### [What is required]
Among the records below, count the lines where "ports" occurs, and report that total alone.

Data items
.....

-- ==== Sys2Proof/Laws/State.lean ====
section
/-! SUPPORT. What each plain update of the state leaves as it was, and what it changes. -/

namespace Sys2Proof.Machine

/-! `State.at` -/

@[simp] theorem State.at_fresh (s : State) (t : Nat) : (s.at t).fresh = s.fresh := rfl
@[simp] theorem State.at_pending (s : State) (t : Nat) : (s.at t).pending = s.pending := rfl
@[simp] theorem State.at_active (s : State) (t : Nat) : (s.at t).active = s.active := rfl
@[simp] theorem State.at_shadow (s : State) (t : Nat) : (s.at t).shadow = s.shadow := rfl
@[simp] theorem State.at_status (s : State) (t : Nat) : (s.at t).status = s.status := rfl
@[simp] theorem State.at_pods (s : State) (t : Nat) : (s.at t).pods = s.pods := rfl
@[simp] theorem State.at_ports (s : State) (t : Nat) : (s.at t).ports = s.ports := rfl
@[simp] theorem State.at_buses (s : State) (t : Nat) : (s.at t).buses = s.buses := rfl
@[simp] theorem State.at_pre (s : State) (t : Nat) : (s.at t).pre = s.pre := rfl
@[simp] theorem State.at_dis (s : State) (t : Nat) : (s.at t).dis = s.dis := rfl
@[simp] theorem State.at_jnl (s : State) (t : Nat) : (s.at t).jnl = s.jnl := rfl
@[simp] theorem State.at_pwm (s : State) (t : Nat) : (s.at t).pwm = s.pwm := rfl
@[simp] theorem State.at_cells (s : State) (t : Nat) : (s.at t).cells = s.cells := rfl
@[simp] theorem State.at_rdyLost (s : State) (t : Nat) : (s.at t).rdyLost = s.rdyLost := rfl
@[simp] theorem State.at_hub (s : State) (t : Nat) : (s.at t).hub = s.hub := rfl
@[simp] theorem State.at_flto (s : State) (t : Nat) : (s.at t).flto = s.flto := rfl
@[simp] theorem State.at_flti (s : State) (t : Nat) : (s.at t).flti = s.flti := rfl
@[simp] theorem State.at_lines (s : State) (t : Nat) : (s.at t).lines = s.lines := rfl
@[simp] theorem State.at_out (s : State) (t : Nat) : (s.at t).out = s.out := rfl
@[simp] theorem State.at_ringUp (s : State) (t : Nat) : (s.at t).ringUp = s.ringUp := rfl
@[simp] theorem State.at_str (s : State) (t : Nat) : (s.at t).str = s.str := rfl
@[simp] theorem State.at_snap (s : State) (t : Nat) : (s.at t).snap = s.snap := rfl
@[simp] theorem State.at_snapLatched (s : State) (t : Nat) : (s.at t).snapLatched = s.snapLatched := rfl
@[simp] theorem State.at_hkAt (s : State) (t : Nat) : (s.at t).hkAt = s.hkAt := rfl
@[simp] theorem State.at_hkFrom (s : State) (t : Nat) : (s.at t).hkFrom = s.hkFrom := rfl
@[simp] theorem State.at_hkPos (s : State) (t : Nat) : (s.at t).hkPos = s.hkPos := rfl
@[simp] theorem State.at_ckpt (s : State) (t : Nat) : (s.at t).ckpt = s.ckpt := rfl
@[simp] theorem State.at_pfw (s : State) (t : Nat) : (s.at t).pfw = s.pfw := rfl
@[simp] theorem State.at_pend (s : State) (t : Nat) : (s.at t).pend = s.pend := rfl
@[simp] theorem State.at_resp (s : State) (t : Nat) : (s.at t).resp = s.resp := rfl
@[simp] theorem State.at_sessions (s : State) (t : Nat) : (s.at t).sessions = s.sessions := rfl
@[simp] theorem State.at_locks (s : State) (t : Nat) : (s.at t).locks = s.locks := rfl
@[simp] theorem State.at_seals (s : State) (t : Nat) : (s.at t).seals = s.seals := rfl
@[simp] theorem State.at_sealing (s : State) (t : Nat) : (s.at t).sealing = s.sealing := rfl
@[simp] theorem State.at_cfg (s : State) (t : Nat) : (s.at t).cfg = s.cfg := rfl
@[simp] theorem State.at_ring (s : State) (t : Nat) : (s.at t).ring = s.ring := rfl
@[simp] theorem State.at_spi (s : State) (t : Nat) : (s.at t).spi = s.spi := rfl
@[simp] theorem State.at_power (s : State) (t : Nat) : (s.at t).power = s.power := rfl
@[simp] theorem State.at_fw (s : State) (t : Nat) : (s.at t).fw = s.fw := rfl
@[simp] theorem State.at_rwNext (s : State) (t : Nat) : (s.at t).rwNext = s.rwNext := rfl
@[simp] theorem State.at_pxReady (s : State) (t : Nat) : (s.at t).pxReady = s.pxReady := rfl

/-! `State.updPod` -/

@[simp] theorem State.updPod_now (s : State) (c : Chan) (f : Pod → Pod) : (s.updPod c f).now = s.now := rfl
@[simp] theorem State.updPod_fresh (s : State) (c : Chan) (f : Pod → Pod) : (s.updPod c f).fresh = s.fresh := rfl
@[simp] theorem State.updPod_pending (s : State) (c : Chan) (f : Pod → Pod) : (s.updPod c f).pending = s.pending := rfl
@[simp] theorem State.updPod_active (s : State) (c : Chan) (f : Pod → Pod) : (s.updPod c f).active = s.active := rfl
@[simp] theorem State.updPod_shadow (s : State) (c : Chan) (f : Pod → Pod) : (s.updPod c f).shadow = s.shadow := rfl
@[simp] theorem State.updPod_status (s : State) (c : Chan) (f : Pod → Pod) : (s.updPod c f).status = s.status := rfl
@[simp] theorem State.updPod_ports (s : State) (c : Chan) (f : Pod → Pod) : (s.updPod c f).ports = s.ports := rfl
@[simp] theorem State.updPod_buses (s : State) (c : Chan) (f : Pod → Pod) : (s.updPod c f).buses = s.buses := rfl
@[simp] theorem State.updPod_pre (s : State) (c : Chan) (f : Pod → Pod) : (s.updPod c f).pre = s.pre := rfl
@[simp] theorem State.updPod_dis (s : State) (c : Chan) (f : Pod → Pod) : (s.updPod c f).dis = s.dis := rfl
@[simp] theorem State.updPod_jnl (s : State) (c : Chan) (f : Pod → Pod) : (s.updPod c f).jnl = s.jnl := rfl
@[simp] theorem State.updPod_pwm (s : State) (c : Chan) (f : Pod → Pod) : (s.updPod c f).pwm = s.pwm := rfl
@[simp] theorem State.updPod_cells (s : State) (c : Chan) (f : Pod → Pod) : (s.updPod c f).cells = s.cells := rfl
@[simp] theorem State.updPod_rdyLost (s : State) (c : Chan) (f : Pod → Pod) : (s.updPod c f).rdyLost = s.rdyLost := rfl
@[simp] theorem State.updPod_hub (s : State) (c : Chan) (f : Pod → Pod) : (s.updPod c f).hub = s.hub := rfl
@[simp] theorem State.updPod_flto (s : State) (c : Chan) (f : Pod → Pod) : (s.updPod c f).flto = s.flto := rfl
@[simp] theorem State.updPod_flti (s : State) (c : Chan) (f : Pod → Pod) : (s.updPod c f).flti = s.flti := rfl
@[simp] theorem State.updPod_lines (s : State) (c : Chan) (f : Pod → Pod) : (s.updPod c f).lines = s.lines := rfl
@[simp] theorem State.updPod_out (s : State) (c : Chan) (f : Pod → Pod) : (s.updPod c f).out = s.out := rfl
@[simp] theorem State.updPod_ringUp (s : State) (c : Chan) (f : Pod → Pod) : (s.updPod c f).ringUp = s.ringUp := rfl
@[simp] theorem State.updPod_str (s : State) (c : Chan) (f : Pod → Pod) : (s.updPod c f).str = s.str := rfl
@[simp] theorem State.updPod_snap (s : State) (c : Chan) (f : Pod → Pod) : (s.updPod c f).snap = s.snap := rfl
@[simp] theorem State.updPod_snapLatched (s : State) (c : Chan) (f : Pod → Pod) : (s.updPod c f).snapLatched = s.snapLatched := rfl
@[simp] theorem State.updPod_hkAt (s : State) (c : Chan) (f : Pod → Pod) : (s.updPod c f).hkAt = s.hkAt := rfl
@[simp] theorem State.updPod_hkFrom (s : State) (c : Chan) (f : Pod → Pod) : (s.updPod c f).hkFrom = s.hkFrom := rfl
@[simp] theorem State.updPod_hkPos (s : State) (c : Chan) (f : Pod → Pod) : (s.updPod c f).hkPos = s.hkPos := rfl
@[simp] theorem State.updPod_ckpt (s : State) (c : Chan) (f : Pod → Pod) : (s.updPod c f).ckpt = s.ckpt := rfl
@[simp] theorem State.updPod_pfw (s : State) (c : Chan) (f : Pod → Pod) : (s.updPod c f).pfw = s.pfw := rfl
@[simp] theorem State.updPod_pend (s : State) (c : Chan) (f : Pod → Pod) : (s.updPod c f).pend = s.pend := rfl
@[simp] theorem State.updPod_resp (s : State) (c : Chan) (f : Pod → Pod) : (s.updPod c f).resp = s.resp := rfl
@[simp] theorem State.updPod_sessions (s : State) (c : Chan) (f : Pod → Pod) : (s.updPod c f).sessions = s.sessions := rfl
@[simp] theorem State.updPod_locks (s : State) (c : Chan) (f : Pod → Pod) : (s.updPod c f).locks = s.locks := rfl
@[simp] theorem State.updPod_seals (s : State) (c : Chan) (f : Pod → Pod) : (s.updPod c f).seals = s.seals := rfl
@[simp] theorem State.updPod_sealing (s : State) (c : Chan) (f : Pod → Pod) : (s.updPod c f).sealing = s.sealing := rfl
@[simp] theorem State.updPod_cfg (s : State) (c : Chan) (f : Pod → Pod) : (s.updPod c f).cfg = s.cfg := rfl
@[simp] theorem State.updPod_ring (s : State) (c : Chan) (f : Pod → Pod) : (s.updPod c f).ring = s.ring := rfl
@[simp] theorem State.updPod_spi (s : State) (c : Chan) (f : Pod → Pod) : (s.updPod c f).spi = s.spi := rfl
@[simp] theorem State.updPod_power (s : State) (c : Chan) (f : Pod → Pod) : (s.updPod c f).power = s.power := rfl
@[simp] theorem State.updPod_fw (s : State) (c : Chan) (f : Pod → Pod) : (s.updPod c f).fw = s.fw := rfl
@[simp] theorem State.updPod_rwNext (s : State) (c : Chan) (f : Pod → Pod) : (s.updPod c f).rwNext = s.rwNext := rfl
@[simp] theorem State.updPod_pxReady (s : State) (c : Chan) (f : Pod → Pod) : (s.updPod c f).pxReady = s.pxReady := rfl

.....

### [Response box]
2